Keep tests separate from core code (tests/ folder) to avoid polluting production code.
Automate tests so they can run in CI/CD.
Use the AAA pattern: Arrange → Act → Assert.

Fetch the repository

The dataset and code for this practical are stored in the ML-Testing repository on GitHub. You can clone it using either SSH or HTTPS. Run the following commands in Jupyter, or open a terminal and run them there (without !).

!# clone with SSH

!git clone git@github.com:huanfachen/ML-Testing.git

If the above command fails, it means SSH is not configured on your machine. Then, please use HTTPS instead:

!git clone https://github.com/huanfachen/ML-Testing.git

Now print the file tree of the ML-Testing folder:

!cd ML-Testing && find . -maxdepth 3 -print

You should be able to see key folders such as:

firepredict/
- __init__.py (this defines the ‘firepredict’ package and loads environment variables)
- data.py (containing data loading and split functions)
- train.py (containing model training functions)
- tune.py (containing hyperparameter tuning functions)
- evaluate.py (containing model evaluation functions)
- main.py (containing the script to run the full pipeline. Don’t test this file)
tests/
- test_data.py
- test_train.py
- test_tune.py
- test_evaluate.py

What tests are included?

You can open each test file in the tests/ folder to see the tests included. For example, test_data.py contains tests for the data loading and splitting functions in data.py:

test_load_data_returns_dataframe (load_data should return a non-empty DataFrame)
test_load_data_has_target_column (Raw dataset must contain the target column ‘IncidentCount’)
test_load_data_has_feature_columns (Raw dataset must contain all expected feature columns)
test_load_data_no_duplicate_rows (Dataset should have no fully duplicated rows)
test_preprocess_returns_tuple (preprocess should return a (DataFrame, Series) tuple)
test_preprocess_encodes_weekday (After one-hot encoding, ‘weekday’ must not appear as a raw column)
test_preprocess_creates_dummy_columns (One-hot encoding should produce at least one ’weekday_*’ column)
test_preprocess_lengths_match (X and y must have the same number of rows)
test_preprocess_no_nulls (Preprocessed features and target must be free of NaN values)
test_preprocess_target_positive (Daily incident counts should be strictly positive integers)
test_get_data_splits_sizes (Train + test should equal the full dataset; test should be ~20%)
test_get_data_splits_columns_match (Train and test splits must have identical column sets)
test_get_data_splits_reproducible (The same random_state should produce identical splits)
test_get_data_splits_no_overlap (Train and test index sets must be disjoint)

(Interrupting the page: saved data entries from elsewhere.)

-- ==== Sys2Proof/Machine/Rom.lean ====
section
/-! DEFINITION. The two ROMs (spec/10_state.md R32) with their default contents: COSROM (spec/40_oscillator.md R100), each entry the binary64 value nearest to cos(2*pi*k/8192), and RNDPH (R101). Log entries 3 and 4. -/

namespace Sys2Proof.Machine

/-- floor(pi * 2^128). -/
def piFixed : Nat := 0x3243F6A8885A308D313198A2E03707344

/-- `1 - x2/(1*2) * (1 - x2/(3*4) * (...))` in units of 2^-128, from the `n`-th bracket outwards. -/
def cosSeries (x2 : Nat) : Nat → Nat → Nat
  | 0, acc => acc
  | n + 1, acc => cosSeries x2 n (2 ^ 128 - (x2 * acc / 2 ^ 128) / ((2 * n + 1) * (2 * n + 2)))

/-- `1 - x2/(2*3) * (1 - x2/(4*5) * (...))` in units of 2^-128. -/
def sinSeries (x2 : Nat) : Nat → Nat → Nat
  | 0, acc => acc
  | n + 1, acc => sinSeries x2 n (2 ^ 128 - (x2 * acc / 2 ^ 128) / ((2 * n + 2) * (2 * n + 3)))

/-- cos(pi*j/4096) in units of 2^-128, 0 < j <= 1024 (below pi/4). -/
def cosFixed (j : Nat) : Nat :=
  let x := piFixed * j / 4096
  cosSeries (x * x / 2 ^ 128) 20 (2 ^ 128)

/-- sin(pi*j/4096) in units of 2^-128, 0 < j <= 1024. -/
def sinFixed (j : Nat) : Nat :=
  let x := piFixed * j / 4096
  x * sinSeries (x * x / 2 ^ 128) 20 (2 ^ 128) / 2 ^ 128

/-- The magnitude of cos(pi*j/4096) as a binary64 value with this sign, 0 <= j <= 2048 (first quadrant); the ends are exact, and 0 is +0 whatever the sign. Elsewhere the series lies far closer to the true value than any rounding boundary (log entry 3), and the sticky bit keeps the value off a tie. -/
def cosQuadrant (neg : Bool) (j : Nat) : Num64 :=
  if j = 0 then (if neg then nNeg1 else n1)
  else if j = 2048 then n0
  else roundNum neg (2 * (if j ≤ 1024 then cosFixed j else sinFixed (2048 - j)) + 1) (-129)

/-- `COSROM[k]` for k in 0..8191 (R100). -/
def cosRom (k : Nat) : Num64 :=
  if k ≤ 2048 then cosQuadrant false k
  else if k ≤ 4096 then cosQuadrant true (4096 - k)
  else if k ≤ 6144 then cosQuadrant true (k - 4096)
  else cosQuadrant false (8192 - k)

/-- The generator of R101 after `i` steps from seed `x`. -/
def lcg : Nat → Nat → Nat
  | 0, x => x
  | i + 1, x => (1664525 * lcg i x + 1013904223) % 4294967296

/-- `RNDPH[v][o][i]` (R101): 0 at i = 0, the generator's value divided by 2^32 above. -/
def rndPh (v o i : Nat) : Num64 :=
  if i = 0 then n0 else fdiv (ofInt (lcg i (2 * v + o + 1))) nTwo32

end Sys2Proof.Machine
end

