-- ==== Sys2Proof/Certificates/Slice0/Obligations.lean ====
section
/-! DEFINITION. The statements about the Inharmonic CORE, in the order of OBLIGATIONS.json. Every one is a closed proposition over the model; a result statement writes the whole next state, so that it says that the command completes, what it writes and that it writes nothing else. -/

open Sys2Proof Sys2Proof.Machine

/-! ### Command words -/

/-- Decoding the word of a well-formed command gives the command back, for every operand (R81, R83, R85, R89, R90). -/
def Obligations.DecodeEncode : Prop :=
  ∀ i : Instr, i.wf = true → decode (encode i) = i

/-- Decode gives only well-formed commands, and it drops no bit that the format reads: encoding the decoded command gives back the opcode and every field of the format (R83, R85, R89). -/
def Obligations.DecodeFaithful : Prop :=
  (∀ w : CmdWord, (decode w).wf = true) ∧
  ∀ (w : CmdWord) (row : OpRow), row ∈ opcodeTable → row.op = opField w →
    operandsOk row (immField w) (valField w) = true →
    opField (encode (decode w)) = opField w ∧
    (row.fmt = .n → chField (encode (decode w)) = chField w ∧
      immField (encode (decode w)) = immField w ∧ valField (encode (decode w)) = valField w) ∧
    (row.fmt = .p → valField (encode (decode w)) = valField w) ∧
    (row.fmt = .i → immField (encode (decode w)) = immField w) ∧
    (row.fmt = .x → immField (encode (decode w)) = immField w ∧
      valField (encode (decode w)) = valField w)

/-- R87: the reserved opcodes, written out as the rule lists them, and a pedal index outside 0..2, change no state; fields that a format does not read have no effect; nothing traps. -/
def Obligations.ReservedAndUnread : Prop :=
  (∀ (w : CmdWord) (s : State),
    (let op := (opField w).toNat
     (0x04 ≤ op ∧ op ≤ 0x07) ∨ (0x0A ≤ op ∧ op ≤ 0x0F) ∨ (0x18 ≤ op ∧ op ≤ 0x1F) ∨ op = 0x26 ∨
     op = 0x27 ∨ op = 0x2E ∨ op = 0x2F ∨ (0x38 ≤ op ∧ op ≤ 0x3F) ∨ (0x44 ≤ op ∧ op ≤ 0x47) ∨
     (0x4C ≤ op ∧ op ≤ 0x4F) ∨ (0x52 ≤ op ∧ op ≤ 0xFF)) →
    decode w = .nop ∧ exec (decode w) s = .next s) ∧
  (∀ (w : CmdWord) (s : State), opField w = 0x16#8 →
    ((immField w).toInt < 0 ∨ 3 ≤ (immField w).toInt) →
    decode w = .nop ∧ exec (decode w) s = .next s ∧
      exec (.setPedal (immField w) (valField w)) s = .next s) ∧
  (∀ (w w' : CmdWord) (row : OpRow), row ∈ opcodeTable → row.op = opField w → opField w' = opField w →
    (row.fmt = .n → chField w' = chField w ∧ immField w' = immField w ∧ valField w' = valField w) →
    (row.fmt = .p → valField w' = valField w) →
    (row.fmt = .i → immField w' = immField w) →
    (row.fmt = .x → immField w' = immField w ∧ valField w' = valField w) →
    decode w' = decode w)

/-- R86 at the decoder: an infinite or NaN operand of a format P or X command or of NOTE_ON gives NOP; a NOTE_OFF is executed with any operand; a finite operand is never refused, whatever its value. -/
def Obligations.OperandCheck : Prop :=
  (∀ (row : OpRow) (ch : BitVec 8) (imm : BitVec 16) (val : Num64), row ∈ opcodeTable →
    (row.fmt = .p ∨ row.fmt = .x ∨ row.op = 0x08#8) → isFinite val = false →
    decode (packWord row.op ch imm val) = .nop) ∧
  (∀ (ch : BitVec 8) (imm : BitVec 16) (val : Num64),
    decode (packWord 0x09#8 ch imm val) = .noteOff ch imm val) ∧
  (∀ (row : OpRow) (ch : BitVec 8) (imm : BitVec 16) (val : Num64), row ∈ opcodeTable →
    (isFinite val = true ∨ row.fmt = .z ∨ row.fmt = .i) →
    (row.fmt = .x → 0 ≤ imm.toInt ∧ imm.toInt ≤ 2) →
    decode (packWord row.op ch imm val) = row.build ch imm val)

/-- R92: the eight worked encodings, word for word, decode to their commands and are their commands' encodings. -/
def Obligations.WorkedEncodings : Prop :=
  decode 0x080000453FF0000000000000#96 = .noteOn 0 0x0045#16 0x3FF0000000000000#64 ∧
  decode 0x090000450000000000000000#96 = .noteOff 0 0x0045#16 0x0000000000000000#64 ∧
  decode 0x020000000000000000000000#96 = .tick64 ∧
  decode 0x1000000040E5888000000000#96 = .setFs 0x40E5888000000000#64 ∧
  decode 0x2A0000010000000000000000#96 = .setFtype 1#16 ∧
  decode 0x400000030000000000000000#96 = .setDivN 3#16 ∧
  decode 0x160000003FF0000000000000#96 = .setPedal 0#16 0x3FF0000000000000#64 ∧
  decode 0x0800FFFF3FE0000000000000#96 = .noteOn 0 0xFFFF#16 0x3FE0000000000000#64 ∧
  encode (.noteOn 0 0x0045#16 0x3FF0000000000000#64) = 0x080000453FF0000000000000#96 ∧
  encode (.noteOff 0 0x0045#16 0x0000000000000000#64) = 0x090000450000000000000000#96 ∧
  encode .tick64 = 0x020000000000000000000000#96 ∧
  encode (.setFs 0x40E5888000000000#64) = 0x1000000040E5888000000000#96 ∧
  encode (.setFtype 1#16) = 0x2A0000010000000000000000#96 ∧
  encode (.setDivN 3#16) = 0x400000030000000000000000#96 ∧
  encode (.setPedal 0#16 0x3FF0000000000000#64) = 0x160000003FF0000000000000#96 ∧
  encode (.noteOn 0 0xFFFF#16 0x3FE0000000000000#64) = 0x0800FFFF3FE0000000000000#96 ∧
  pitchOf 0xFFFF#16 = 0

/-! ### Ports, steps and runs (the host's pins are the model's own data, log entry 6) -/

/-- A step in which the host offers a command word that the CORE can accept runs the decoded command, on the state with the host's pins moved on by one cycle; and the fetch that the host of this model uses offers such a word. -/
def Obligations.StepRunsDecoded : Prop :=
  (∀ (s : State) (w : CmdWord), (pins s).rst = false → (pins s).cmd = some w → s.outValid = false →
    cmdReady s = true ∧ step s = exec (decode w) { s with host := s.host.tail }) ∧
  (∀ (s : State) (nbits w : Nat),
    step (s.withFetchWord nbits w) =
      exec (decode (BitVec.ofNat 96 (w % 2 ^ nbits))) { s with outValid := false })
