@[simp] theorem voiceNoteOff_pitch (v : Voice) : (voiceNoteOff v).pitch = v.pitch := by unfold voiceNoteOff; dsimp only
@[simp] theorem voiceNoteOff_vel (v : Voice) : (voiceNoteOff v).vel = v.vel := by unfold voiceNoteOff; dsimp only
@[simp] theorem voiceNoteOff_bend (v : Voice) : (voiceNoteOff v).bend = v.bend := by unfold voiceNoteOff; dsimp only
@[simp] theorem voiceNoteOff_f0 (v : Voice) : (voiceNoteOff v).f0 = v.f0 := by unfold voiceNoteOff; dsimp only
@[simp] theorem voiceNoteOff_velamp (v : Voice) : (voiceNoteOff v).velamp = v.velamp := by unfold voiceNoteOff; dsimp only
@[simp] theorem voiceNoteOff_keyf (v : Voice) : (voiceNoteOff v).keyf = v.keyf := by unfold voiceNoteOff; dsimp only
@[simp] theorem voiceNoteOff_osc0 (v : Voice) : (voiceNoteOff v).osc0 = v.osc0 := by unfold voiceNoteOff; dsimp only
@[simp] theorem voiceNoteOff_osc1 (v : Voice) : (voiceNoteOff v).osc1 = v.osc1 := by unfold voiceNoteOff; dsimp only
@[simp] theorem voiceNoteOff_k (v : Voice) : (voiceNoteOff v).k = v.k := by unfold voiceNoteOff; dsimp only
@[simp] theorem voiceNoteOff_oqk (v : Voice) : (voiceNoteOff v).oqk = v.oqk := by unfold voiceNoteOff; dsimp only
@[simp] theorem voiceNoteOff_s0 (v : Voice) : (voiceNoteOff v).s0 = v.s0 := by unfold voiceNoteOff; dsimp only
@[simp] theorem voiceNoteOff_s1 (v : Voice) : (voiceNoteOff v).s1 = v.s1 := by unfold voiceNoteOff; dsimp only
@[simp] theorem voiceNoteOff_s2 (v : Voice) : (voiceNoteOff v).s2 = v.s2 := by unfold voiceNoteOff; dsimp only
@[simp] theorem voiceNoteOff_s3 (v : Voice) : (voiceNoteOff v).s3 = v.s3 := by unfold voiceNoteOff; dsimp only
@[simp] theorem voiceNoteOff_amp (v : Voice) : (voiceNoteOff v).amp = envNoteOff v.amp := by unfold voiceNoteOff; dsimp only
@[simp] theorem voiceNoteOff_flt (v : Voice) : (voiceNoteOff v).flt = envNoteOff v.flt := by unfold voiceNoteOff; dsimp only
@[simp] theorem voiceNoteOff_lfo (v : Voice) : (voiceNoteOff v).lfo = v.lfo := by unfold voiceNoteOff; dsimp only

/-! ### Control registers -/

@[simp] theorem rateSetCoef_fs (p : Params) (c : Ctrl) : (rateSetCoef p c).fs = c.fs := by unfold rateSetCoef; dsimp only
@[simp] theorem rateSetCoef_gain (p : Params) (c : Ctrl) : (rateSetCoef p c).gain = c.gain := by unfold rateSetCoef; dsimp only
@[simp] theorem rateSetCoef_bendMul (p : Params) (c : Ctrl) : (rateSetCoef p c).bendMul = c.bendMul := by unfold rateSetCoef; dsimp only
@[simp] theorem rateSetCoef_amp (p : Params) (c : Ctrl) : (rateSetCoef p c).amp = envRates c.fs p.amp := by unfold rateSetCoef; dsimp only
@[simp] theorem rateSetCoef_flt (p : Params) (c : Ctrl) : (rateSetCoef p c).flt = envRates c.fs p.flt := by unfold rateSetCoef; dsimp only
@[simp] theorem rateSetCoef_lfoDStep (p : Params) (c : Ctrl) : (rateSetCoef p c).lfoDStep = envRate c.fs p.vibDelay := by unfold rateSetCoef; dsimp only
@[simp] theorem rateSetCoef_lfoFStep (p : Params) (c : Ctrl) : (rateSetCoef p c).lfoFStep = lfoFreqStep c.fs p.vibRate := by unfold rateSetCoef; dsimp only
@[simp] theorem rateSetCoef_eqB0 (p : Params) (c : Ctrl) : (rateSetCoef p c).eqB0 = c.eqB0 := by unfold rateSetCoef; dsimp only
@[simp] theorem rateSetCoef_eqB1 (p : Params) (c : Ctrl) : (rateSetCoef p c).eqB1 = c.eqB1 := by unfold rateSetCoef; dsimp only
@[simp] theorem rateSetCoef_eqB2 (p : Params) (c : Ctrl) : (rateSetCoef p c).eqB2 = c.eqB2 := by unfold rateSetCoef; dsimp only
@[simp] theorem rateSetCoef_eqA1 (p : Params) (c : Ctrl) : (rateSetCoef p c).eqA1 = c.eqA1 := by unfold rateSetCoef; dsimp only
@[simp] theorem rateSetCoef_eqA2 (p : Params) (c : Ctrl) : (rateSetCoef p c).eqA2 = c.eqA2 := by unfold rateSetCoef; dsimp only
@[simp] theorem rateSetCoef_chR1 (p : Params) (c : Ctrl) : (rateSetCoef p c).chR1 = c.chR1 := by unfold rateSetCoef; dsimp only
@[simp] theorem rateSetCoef_chR2 (p : Params) (c : Ctrl) : (rateSetCoef p c).chR2 = c.chR2 := by unfold rateSetCoef; dsimp only
@[simp] theorem rateSetCoef_chBase (p : Params) (c : Ctrl) : (rateSetCoef p c).chBase = c.chBase := by unfold rateSetCoef; dsimp only
@[simp] theorem rateSetCoef_chDepthS (p : Params) (c : Ctrl) : (rateSetCoef p c).chDepthS = c.chDepthS := by unfold rateSetCoef; dsimp only
@[simp] theorem rateSetCoef_chLen (p : Params) (c : Ctrl) : (rateSetCoef p c).chLen = c.chLen := by unfold rateSetCoef; dsimp only
@[simp] theorem rateSetCoef_rvG (p : Params) (c : Ctrl) : (rateSetCoef p c).rvG = c.rvG := by unfold rateSetCoef; dsimp only
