-- ==== Sys2Proof/Laws/Oscillator.lean ====
section
/-! SUPPORT. What the oscillator's internal operations can do (spec/40_oscillator.md): one lemma each for the scan of OscSetFreq, OscReset and OscProcess. -/

namespace Sys2Proof.Machine

/-! ### OscSetFreq (R105, R106) -/

/-- Everything the scan does from partial `i` on, with `fuel` partials left: it ends at some `n`, stores the step and the amplitude of every partial from `i` below `n`, each step at most QNYQ, leaves every other entry and every phase, and ends early only at a step that is not at most QNYQ. -/
theorem oscScan_spec (f0 b : Num64) : ∀ (fuel i : Nat) (o : Osc), o.np = i → o.step.wf → o.amp.wf →
    ∃ n, i ≤ n ∧ n ≤ i + fuel ∧ (oscScan f0 b fuel i o).np = n ∧ (oscScan f0 b fuel i o).ph = o.ph ∧
      (∀ j, i ≤ j → j < n →
        fle (fmul (partialRatio b j) f0) qNyq = true ∧
        memRead (oscScan f0 b fuel i o).step j = fmul (partialRatio b j) f0 ∧
        memRead (oscScan f0 b fuel i o).amp j = fdiv n1 (partialRatio b j)) ∧
      (∀ j, j < i ∨ n ≤ j →
        memRead (oscScan f0 b fuel i o).step j = memRead o.step j ∧
        memRead (oscScan f0 b fuel i o).amp j = memRead o.amp j) ∧
      (n < i + fuel → fle (fmul (partialRatio b n) f0) qNyq = false)
  | 0, i, o, hnp, _, _ => ⟨i, le_refl _, le_refl _, hnp, rfl, fun j h1 h2 => by omega,
      fun j _ => ⟨rfl, rfl⟩, fun h => by omega⟩
  | fuel + 1, i, o, hnp, hs, ha => by
    by_cases hq : fle (fmul (partialRatio b i) f0) qNyq = true
    · obtain ⟨n, h1, h2, h3, h4, h5, h6, h7⟩ := oscScan_spec f0 b fuel (i + 1)
        { o with
          step := memWrite o.step i (fmul (partialRatio b i) f0)
          amp := memWrite o.amp i (fdiv n1 (partialRatio b i))
          np := i + 1 } rfl (memWrite_wf hs) (memWrite_wf ha)
      have he : oscScan f0 b (fuel + 1) i o = oscScan f0 b fuel (i + 1)
        { o with
          step := memWrite o.step i (fmul (partialRatio b i) f0)
          amp := memWrite o.amp i (fdiv n1 (partialRatio b i))
          np := i + 1 } := by rw [oscScan, if_pos hq]
      rw [he]
      refine ⟨n, by omega, by omega, h3, h4, ?_, ?_, fun h => h7 (by omega)⟩
      · intro j hj1 hj2
        by_cases hj : j = i
        · subst hj
          obtain ⟨e1, e2⟩ := h6 j (by omega)
          rw [memRead_memWrite hs, if_pos rfl] at e1
          rw [memRead_memWrite ha, if_pos rfl] at e2
          exact ⟨hq, e1, e2⟩
        · exact h5 j (by omega) hj2
      · intro j hj
        obtain ⟨e1, e2⟩ := h6 j (by omega)
        rw [memRead_memWrite hs, if_neg (by omega)] at e1
        rw [memRead_memWrite ha, if_neg (by omega)] at e2
        exact ⟨e1, e2⟩
    · have he : oscScan f0 b (fuel + 1) i o = o := by rw [oscScan, if_neg hq]
      rw [he]
      exact ⟨i, le_refl _, by omega, hnp, rfl, fun j h1 h2 => by omega, fun j _ => ⟨rfl, rfl⟩,
        fun _ => by simpa using hq⟩

/-- The scan keeps the tables canonical and inside their size. -/
theorem oscScan_memOk (f0 b : Num64) (N : Nat) : ∀ (fuel i : Nat) (o : Osc), i + fuel ≤ N →
    memOk N o.step → memOk N o.amp →
    memOk N (oscScan f0 b fuel i o).step ∧ memOk N (oscScan f0 b fuel i o).amp
  | 0, _, _, _, hs, ha => ⟨hs, ha⟩
  | fuel + 1, i, o, h, hs, ha => by
    rw [oscScan]
    split
    · exact oscScan_memOk f0 b N fuel (i + 1) _ (by omega)
        (memWrite_memOk hs (by omega)) (memWrite_memOk ha (by omega))
    · exact ⟨hs, ha⟩

@[simp] theorem oscSetFreq_ph (f0 b : Num64) (o : Osc) : (oscSetFreq f0 b o).ph = o.ph := by
  have h : ∀ (fuel i : Nat) (o : Osc), (oscScan f0 b fuel i o).ph = o.ph := by
    intro fuel
    induction fuel with
    | zero => intro i o; rfl
    | succ fuel ih =>
      intro i o
      rw [oscScan]
      split
      · rw [ih]
      · rfl
  exact h _ _ _

/-! ### OscReset (R107) -/

/-- Everything a run of writes to the phases `l` does: each listed index holds its new phase, the others are kept. -/
theorem phaseWrites_spec (g : Nat → Num64) : ∀ (l : List Nat) (m : Memory), m.wf →
    (l.foldl (fun ph i => memWrite ph i (g i)) m).wf ∧
      ∀ j, memRead (l.foldl (fun ph i => memWrite ph i (g i)) m) j = if j ∈ l then g j else memRead m j
  | [], m, h => ⟨h, fun j => by simp⟩
  | i :: l, m, h => by
    obtain ⟨h1, h2⟩ := phaseWrites_spec g l (memWrite m i (g i)) (memWrite_wf h)
    refine ⟨h1, fun j => ?_⟩
    rw [List.foldl_cons, h2 j, memRead_memWrite h]
    by_cases hj : j ∈ l
    · simp [hj]
    · by_cases hi : j = i
      · subst hi; simp
      · simp [hj, hi]

/-- OscReset writes every phase of the 128 and keeps the tables (R107). -/
theorem oscReset_ph_read (v oi : Nat) (random : Bool) (o : Osc) (h : o.ph.wf) (j : Nat) :
    memRead (oscReset v oi random o).ph j =
      if j < Config.npMax then (if random then rndPh v oi j else n0) else memRead o.ph j := by
  unfold oscReset
  dsimp only
  generalize hl : List.range Config.npMax = l
  have hm : j ∈ l ↔ j < Config.npMax := by rw [← hl]; exact List.mem_range
  rw [(phaseWrites_spec (fun i => if random then rndPh v oi i else n0) l o.ph h).2 j]
  simp only [hm]

theorem phaseWrites_memOk (g : Nat → Num64) (N : Nat) : ∀ (l : List Nat) (m : Memory), (∀ i ∈ l, i < N) →
    memOk N m → memOk N (l.foldl (fun ph i => memWrite ph i (g i)) m)
  | [], _, _, h => h
  | i :: l, m, hl, h => by
    rw [List.foldl_cons]
    exact phaseWrites_memOk g N l _ (fun j hj => hl j (by simp [hj]))
      (memWrite_memOk h (hl i (by simp)))

theorem oscReset_memOk (v oi : Nat) (random : Bool) (o : Osc) (h : memOk Config.npMax o.ph) :
    memOk Config.npMax (oscReset v oi random o).ph := by
  unfold oscReset
  dsimp only
  generalize hl : List.range Config.npMax = l
  exact phaseWrites_memOk _ _ l _ (fun i hi => by rw [← hl] at hi; exact List.mem_range.1 hi) h

/-! ### OscProcess (R108) -/

@[simp] theorem oscPartial_np (m : Num64) (st : Osc × Num64) (i : Nat) :
    (oscPartial m st i).1.np = st.1.np := by unfold oscPartial; dsimp only
@[simp] theorem oscPartial_amp (m : Num64) (st : Osc × Num64) (i : Nat) :
    (oscPartial m st i).1.amp = st.1.amp := by unfold oscPartial; dsimp only
@[simp] theorem oscPartial_step (m : Num64) (st : Osc × Num64) (i : Nat) :
    (oscPartial m st i).1.step = st.1.step := by unfold oscPartial; dsimp only

/-- The phase of partial `i` after one call of OscProcess: advanced, then wrapped (R108). -/
def nextPhase (m : Num64) (o : Osc) (i : Nat) : Num64 :=
  frac (fadd (memRead o.ph i) (fmul (memRead o.step i) m))

theorem oscPartial_ph (m : Num64) (st : Osc × Num64) (i : Nat) :
    (oscPartial m st i).1.ph = memWrite st.1.ph i (nextPhase m st.1 i) := by
  unfold oscPartial nextPhase; dsimp only
theorem oscPartial_sum (m : Num64) (st : Osc × Num64) (i : Nat) :
    (oscPartial m st i).2 = fadd st.2 (fmul (memRead st.1.amp i) (cosLookup (nextPhase m st.1 i))) := by
  unfold oscPartial nextPhase; dsimp only

/-- Another partial's turn does not change what partial `j` will do. -/
theorem nextPhase_oscPartial {m : Num64} {st : Osc × Num64} {i j : Nat} (h : st.1.ph.wf) (hj : j ≠ i) :
    nextPhase m (oscPartial m st i).1 j = nextPhase m st.1 j := by
  unfold nextPhase
  rw [oscPartial_ph, oscPartial_step, memRead_memWrite h, if_neg hj]

/-- Everything the loop of OscProcess does over a list of distinct partials: only their phases are written, each advanced and wrapped once, and the sum is taken in the list's order. -/
theorem oscProcess_fold_spec (m : Num64) : ∀ (l : List Nat) (st : Osc × Num64), l.Nodup → st.1.ph.wf →
    (l.foldl (oscPartial m) st).1.np = st.1.np ∧
    (l.foldl (oscPartial m) st).1.amp = st.1.amp ∧
    (l.foldl (oscPartial m) st).1.step = st.1.step ∧
    (l.foldl (oscPartial m) st).1.ph.wf ∧
    (∀ j, memRead (l.foldl (oscPartial m) st).1.ph j =
      if j ∈ l then nextPhase m st.1 j else memRead st.1.ph j) ∧
    (l.foldl (oscPartial m) st).2 = l.foldl (fun a i =>
      fadd a (fmul (memRead st.1.amp i) (cosLookup (nextPhase m st.1 i)))) st.2 := by
  intro l
  induction l with
  | nil => intro st _ h; simpa using h
  | cons i l ih =>
    intro st hn h
    obtain ⟨hi, hl⟩ := List.nodup_cons.1 hn
    have hw : (oscPartial m st i).1.ph.wf := by rw [oscPartial_ph]; exact memWrite_wf h
    obtain ⟨h1, h2, h3, h4, h5, h6⟩ := ih (oscPartial m st i) hl hw
    simp only [List.foldl_cons]
    refine ⟨by rw [h1, oscPartial_np], by rw [h2, oscPartial_amp], by rw [h3, oscPartial_step], h4,
      fun j => ?_, ?_⟩
    · rw [h5 j]
      by_cases hj : j ∈ l
      · have hne : j ≠ i := fun e => hi (e ▸ hj)
        rw [if_pos hj, if_pos (List.mem_cons_of_mem _ hj), nextPhase_oscPartial h hne]
      · rw [if_neg hj, oscPartial_ph, memRead_memWrite h]
        by_cases hji : j = i
        · rw [if_pos hji, if_pos (by simp [hji]), hji]
        · rw [if_neg hji, if_neg (by simp [hji, hj])]
    · rw [h6, oscPartial_sum, oscPartial_amp]
      have key : ∀ (l' : List Nat) (a : Num64), (∀ x ∈ l', x ≠ i) →
          l'.foldl (fun a k => fadd a (fmul (memRead st.1.amp k)
            (cosLookup (nextPhase m (oscPartial m st i).1 k)))) a =
          l'.foldl (fun a k => fadd a (fmul (memRead st.1.amp k) (cosLookup (nextPhase m st.1 k)))) a := by
        intro l'
        induction l' with
        | nil => intro a _; simp only [List.foldl_nil]
        | cons x l' ih =>
          intro a hx
          simp only [List.foldl_cons]
          rw [nextPhase_oscPartial h (hx x (by simp)), ih _ (fun y hy => hx y (by simp [hy]))]
      exact key l _ (fun x hx e => hi (e ▸ hx))

theorem oscProcess_memOk (m : Num64) (N : Nat) : ∀ (l : List Nat) (st : Osc × Num64),
    (∀ i ∈ l, i < N) → memOk N st.1.ph → memOk N (l.foldl (oscPartial m) st).1.ph
  | [], _, _, h => h
  | i :: l, st, hl, h => by
    rw [List.foldl_cons]
    refine oscProcess_memOk m N l _ (fun j hj => hl j (by simp [hj])) ?_
    rw [oscPartial_ph]
    exact memWrite_memOk h (hl i (by simp))

/-- OscProcess keeps the partial count and the two tables (R108). -/
theorem oscProcess_keeps (m : Num64) (o : Osc) (h : o.ph.wf) :
    (oscProcess m o).1.np = o.np ∧ (oscProcess m o).1.amp = o.amp ∧ (oscProcess m o).1.step = o.step := by
  unfold oscProcess
  obtain ⟨h1, h2, h3, -⟩ := oscProcess_fold_spec m (List.range' 1 (o.np - 1)) (o, n0) List.nodup_range' h
  exact ⟨h1, h2, h3⟩

end Sys2Proof.Machine
end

It is very time consuming to write all these tests manually. Good news is that there are tools to help you generate test stubs (e.g. pytest --stub), and even to automatically generate tests using LLMs (e.g. GitHub Copilot). We used Github Copilot to generate these tests before reviewing them. We should always review and edit generated tests to ensure they are correct and meaningful.

Run pytest from the project root

From the root of ML-Testing, run the following command to execute all tests in the tests/ folder.

!python3 -m pytest tests/ -v

If all tests pass, you will see a summary similar to:

============================= test session starts =============================
...
collected XX items

tests/test_data.py ....
tests/test_train.py ...
tests/test_tune.py ....
tests/test_evaluate.py ....

============================== XX passed in Ys ===============================

If not all tests pass, you will see error messages indicating which tests failed and why. You can click on the file paths in the error messages to jump to the relevant test code.

Checkpoint questions

Which test file took the longest time?
Which tests are unit tests, and which are closer to integration/system tests?

Run coverage with pytest-cov

Now, we will check coverage of tests on the firepredict package.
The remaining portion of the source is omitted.